The Natural Resources Defense Council (NRDC) is a United States-based 501(c)(3) non-profit international environmental advocacy group, with its headquarters in New York City and offices in Washington D.C., San Francisco, Los Angeles, Chicago, Bozeman, and Beijing. Founded in 1970, as of 2019, the NRDC had over three million members, with online activities nationwide, and a staff of about 700 lawyers, scientists and other policy experts.

History
The NRDC was founded in 1970. Its establishment was partially an outgrowth of the Scenic Hudson Preservation Conference v. Federal Power Commission, the Storm King case. The case centered on Con Ed's plan to build the world's largest hydroelectric facility at Storm King Mountain. The proposed facility would have pumped vast amounts of water from the Hudson River to a reservoir and released it through turbines to generate electricity at peak demand. A dozen concerned citizens organized the Scenic Hudson Preservation Conference in opposition to the project, citing its environmental impact, and the group, represented by Whitney North Seymour Jr., his law partner Stephen Duggan, and David Sive, sued the Federal Power Commission and successfully achieved a ruling that groups such as Scenic Hudson and other environmentalist groups had the standing to challenge the FPC's administrative rulings. Realizing that continued environmentalist litigation would require a nationally organized, professionalized group of lawyers and scientists, Duggan, Seymour, and Sive obtained funding from the Ford Foundation and joined forces with Gus Speth and three other recent Yale Law School graduates of the class of 1969: Richard Ayres, Edward Strohbehn Jr. and John Bryson. John H. Adams was the group's first staff member and Duggan its founding chairman; Seymour, Laurance Rockefeller, and others served as members of the board.

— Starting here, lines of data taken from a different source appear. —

-- ==== Sys2Proof/Tests/Slice0.lean ====
section
/-! SUPPORT. The model's own tests, each by `decide` on a small state: the well-formedness smoke test, the codes of
COMMAND, one step of each command with a result taken from the manual, and for every statement of
Certificates/Slice0/Obligations.lean a state and operands that meet its hypotheses. -/

namespace Sys2Proof.Tests

open Sys2Proof.Machine Sys2Proof.Claims

/-! ## Helpers -/

/-- The state after a command. -/
def run (i : Instr) (s : State) : State :=
  match exec i s with
  | .next t => t
  | .fault _ => s
  | .refused _ => s

/-- The state after a list of commands. -/
def runs (is : List Instr) (s : State) : State := is.foldl (fun t i => run i t) s

/-- The parameter registers, VALUE1 to VALUE3 at 0. -/
def par (pSlot option count value0 : Byte) : Params :=
  { Params.zero with pSlot := pSlot, option := option, count := count, value0 := value0 }

/-- These parameters in the registers. -/
def params (p : Params) (s : State) : State := s.withEngine { s.engine with params := p }

/-- A command in progress, in the given phase. -/
def busy (code : Byte) (p : Params) (ph : Phase) (s : State) : State :=
  s.withEngine { s.engine with current := some { code := code, params := p }, phase := ph }

/-- Parameter registers that no command in progress has latched. -/
def other : Params :=
  { pSlot := 0xFF, option := 0xFF, count := 0xFF, value0 := 0xFF, value1 := 0xFF, value2 := 0xFF, value3 := 0xFF }

/-- A command in the ENGINE phase with these latched parameters, the registers written over since (R128). -/
def serving (code : Byte) (p : Params) (s : State) : State := busy code p .engine (params other s)

theorem serving_executing {code : Byte} {p : Params} {s : State} (h : s.resetHeld = false) :
    Executing (serving code p s) code p := ⟨h, rfl, rfl⟩

/-- A timer: action NONE, one-shot, reports enabled. -/
def timer (offset : Word) : SlotConfig := { SlotConfig.zero with offset := offset, reportEnable := true }

/-- A PULSE slot on a line (the ejector of 6.7). -/
def pulser (line : LineNo) (width : Half) (offset : Word) : SlotConfig :=
  { timer offset with action := .pulse, line := line, width := width }

/-- A HELD slot. -/
def hold (x : SlotNo) (c : SlotConfig) (s : State) : State := s.setSlot x { config := c, run := .held }

/-- A slot ARMED with this run part and inserted; where it has an action it owns its line. -/
def armed (x : SlotNo) (c : SlotConfig) (r : RunPart) (s : State) : State :=
  let t := (s.setSlot x { config := c, run := r }).insertDue c.timebase x
  if c.action = .none then t else t.setLine c.line { t.line c.line with owner := some x }

/-- A slot WAITING on a trigger, at the tail of its list. -/
def waiting (x : SlotNo) (c : SlotConfig) (n : TrigNo) (s : State) : State :=
  (s.setSlot x { config := c, run := c.waitingRun n }).setList (.wait n) (s.list (.wait n) ++ [x])

/-- The base ticks and CNT edges counted so far. -/
def clocks (c0 c1 : Word) (s : State) : State :=
  s.withTimebase
    { s.timebase with tb0 := { s.timebase.tb0 with count := c0 }, tb1 := { s.timebase.tb1 with count := c1 } }

/-- The bytes of a write image at RECORD PORT. -/
def writes (bs : List Byte) : List Instr := bs.map .recordPortWrite

/-- The report of 12.3.1. -/
def report17 : Report where
  kind := .fired
  flags := { timebase := .tb1, overlap := true, final := false, noSlot := false, unlimited := false, cause := .none }
  slot := some 17
  tag := 0x5A
  value := 0x12C40
  at_ := 0x12C40
  remaining := 2
  lost := 1
  aux := .none

/-- A queue of this many entries. -/
def queueOf (n : Nat) (s : State) : State := s.withReports { s.reports with entries := List.replicate n report17 }

/-! ## Well-formedness: an ill-formed command for each check -/

theorem test_wellFormed_ownRow : WellFormed (.registerWrite 0x00 5) = false ∧
    WellFormed (.registerWrite 0x01 5) = false ∧ WellFormed (.registerWrite 0x02 5) = false ∧
    WellFormed (.registerWrite 0x04 5) = false ∧ WellFormed (.registerWrite 0x0E 5) = false ∧
    WellFormed (.registerWrite 0x10 5) = false ∧ WellFormed (.registerWrite 0x11 5) = false := by decide
theorem test_wellFormed_control : WellFormed (.registerWrite 0x0F 1) = false ∧
    WellFormed (.registerWrite 0x0F 2) = false ∧ WellFormed (.registerWrite 0x0F 4) = true := by decide
theorem test_wellFormed_code : WellFormed (.badCommand 0x10) = false ∧ WellFormed (.badCommand 0x15) = true := by
  decide

/-! ## The codes of COMMAND (Table 12-11) -/

theorem test_code_arm : rowOfCode 0x10 = .arm ∧ rowOfCode 0x11 = .armOnTrigger ∧ rowOfCode 0x14 = .armBatch := by decide
theorem test_code_reports : rowOfCode 0x20 = .readReports ∧ rowOfCode 0x22 = .readDueList := by decide
theorem test_code_timebase : rowOfCode 0x30 = .setTimebase ∧ rowOfCode 0x34 = .setTick := by decide
theorem test_code_line : rowOfCode 0x40 = .configureLine ∧ rowOfCode 0x42 = .queryLine := by decide
theorem test_code_trigger : rowOfCode 0x50 = .configureTrigger ∧ rowOfCode 0x52 = .queryTrigger := by decide
theorem test_code_engine : rowOfCode 0x00 = .nop ∧ rowOfCode 0x60 = .setBlock ∧ rowOfCode 0x61 = .badCommand 0x61 := by
  decide
/-- The opcode table gives no row any bits. -/
theorem test_table_word : decodeTableWord 8 0x10 = none := by decide

/-! ## The manual's examples, one step each -/

/-- 12.3.1: the sixteen bytes of the report of slot 17. -/
theorem test_report_bytes : reportImage report17 =
    [0x01, 0x03, 0x11, 0x5A, 0x40, 0x2C, 0x01, 0x00, 0x40, 0x2C, 0x01, 0x00, 0x02, 0x00, 0x01, 0xFF] := by decide

/-- Slots 7, 9 and 11 of 4.7 at the counter 1000. -/
def late : State :=
  armed 11 (timer 1010) ((timer 1010).armedRun 1010)
    (armed 9 (timer 10) ((timer 10).armedRun 1010)
      (armed 7 (timer 1010) ((timer 1010).armedRun 1010) (clocks 1000 0 State.reset)))

/-- 4.7: an entry goes behind those of its own distance, and before the first farther one. -/
theorem test_tie : late.list (.due .tb0) = [7, 9, 11] := by decide
theorem test_insert_first :
    (armed 2 (timer 4) ((timer 4).armedRun 1004) late).list (.due .tb0) = [2, 7, 9, 11] := by decide

/-- 4.7: slot 30, late by five, fires LATE in the arm attempt and stands again at 1011 with two fires left. -/
theorem test_late :
    let s := runs [.arm, .completion] (params (par 30 0 0 0)
      (hold 30 { timer 1001 with period := 5, repeats := 3 } (clocks 1006 0 State.reset)))
    (s.slot 30).run.due = 1011 ∧ (s.slot 30).run.remaining = 2 ∧
      s.reports.entries.map (fun r => (r.kind, r.value, r.at_, r.remaining)) = [(.late, 1001, 1006, 2)] := by decide

/-- 4.7: slot 31 is dropped. -/
theorem test_dropped :
    let s := runs [.arm, .completion] (params (par 31 0 0 0)
      (hold 31 { timer 1002 with latePolicy := .drop } (clocks 1006 0 State.reset)))
    (s.slot 31).run.state = .held ∧ s.engine.error = .dropped ∧
      s.reports.entries.map (fun r => (r.kind, r.value, r.at_)) = [(.dropped, 1002, 1006)] := by decide

/-- 4.7: the advance to 1010 fires 7, 9 and 11 in list order, each FINAL. -/
theorem test_advance :
    let s := run (.advance (.tb0 true)) (late.withTimebase
      { late.timebase with tb0 := { count := 1009, run := .running } })
    s.list (.due .tb0) = [] ∧ s.reports.entries.map (fun r => (r.slot, r.flags.final)) =
      [(some 7, true), (some 9, true), (some 11, true)] := by decide

/-- 5.8: the fire of slot 20 at 750 sets OUT2 and arms slot 21 at 1000, which takes the line. -/
theorem test_chain :
    let c20 : SlotConfig := { SlotConfig.zero with
      timebase := .tb1, action := .set, line := 2, offset := 750, chainEnable := true, successor := 21 }
    let c21 : SlotConfig := { c20 with action := .clear, offset := 250, successor := 20 }
    let s := run (.advance .tb1) (armed 20 c20 (c20.armedRun 750) (hold 21 c21 (clocks 0 749 State.reset)))
    (s.slot 21).run.due = 1000 ∧ (s.line 2).owner = some 21 ∧ s.outPin 2 = .high ∧ s.reports.entries = [] := by
  decide

/-- 6.7: the end of the pulse on OUT4, ACTIVE_LOW, whose owner is HELD: the pin goes high and nobody owns the line. -/
theorem test_pulseEnd :
    let s := run .pulseEnd (State.reset.setLine 4
      { Line.powerOn with polarity := .activeLow, logical := .active, owner := some 60, countdown := 1 })
    s.outPin 4 = .high ∧ (s.line 4).owner = none ∧ (s.line 4).countdown = 0 := by decide

/-- 5.10: a load by a fire before the line unit took the base tick is left unlowered once (R87). -/
theorem test_baseTick_fresh :
    let s := State.reset.setLine 7
      { Line.powerOn with logical := .active, owner := some 50, countdown := 300, fresh := true }
    ((run .baseTick s).line 7).countdown = 300 ∧ ((runs [.baseTick, .baseTick] s).line 7).countdown = 299 := by decide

NRDC published onEarth, a quarterly magazine that dealt with environmental challenges, through 2016.  It was founded in 1979 as The Amicus Journal. As Amicus, it won the George Polk Award in 1983 for special interest reporting.

Programs 

The NRDC states the purpose of its work is "safeguard the earth—its people, its plants and animals, and the natural systems on which all life depends," and to "ensure the rights of all people to the air, the water and the wild, and to prevent special interests from undermining public interests." Their stated areas of work include: "climate change, communities, energy, food, health, oceans, water, the wild".

As a legal advocacy group, the NRDC works to accomplish environmental goals by operating within the legal system to reduce pollution and protect natural resources through litigation, and by working with professionals in science, law, and policy at the national and international level.

Staff 
The council's first president was John H. Adams, who served until 2006. He was replaced by Frances Beinecke, who served as president from 2006 to 2015. The third president was Rhea Suh, who served from 2015 to 2019.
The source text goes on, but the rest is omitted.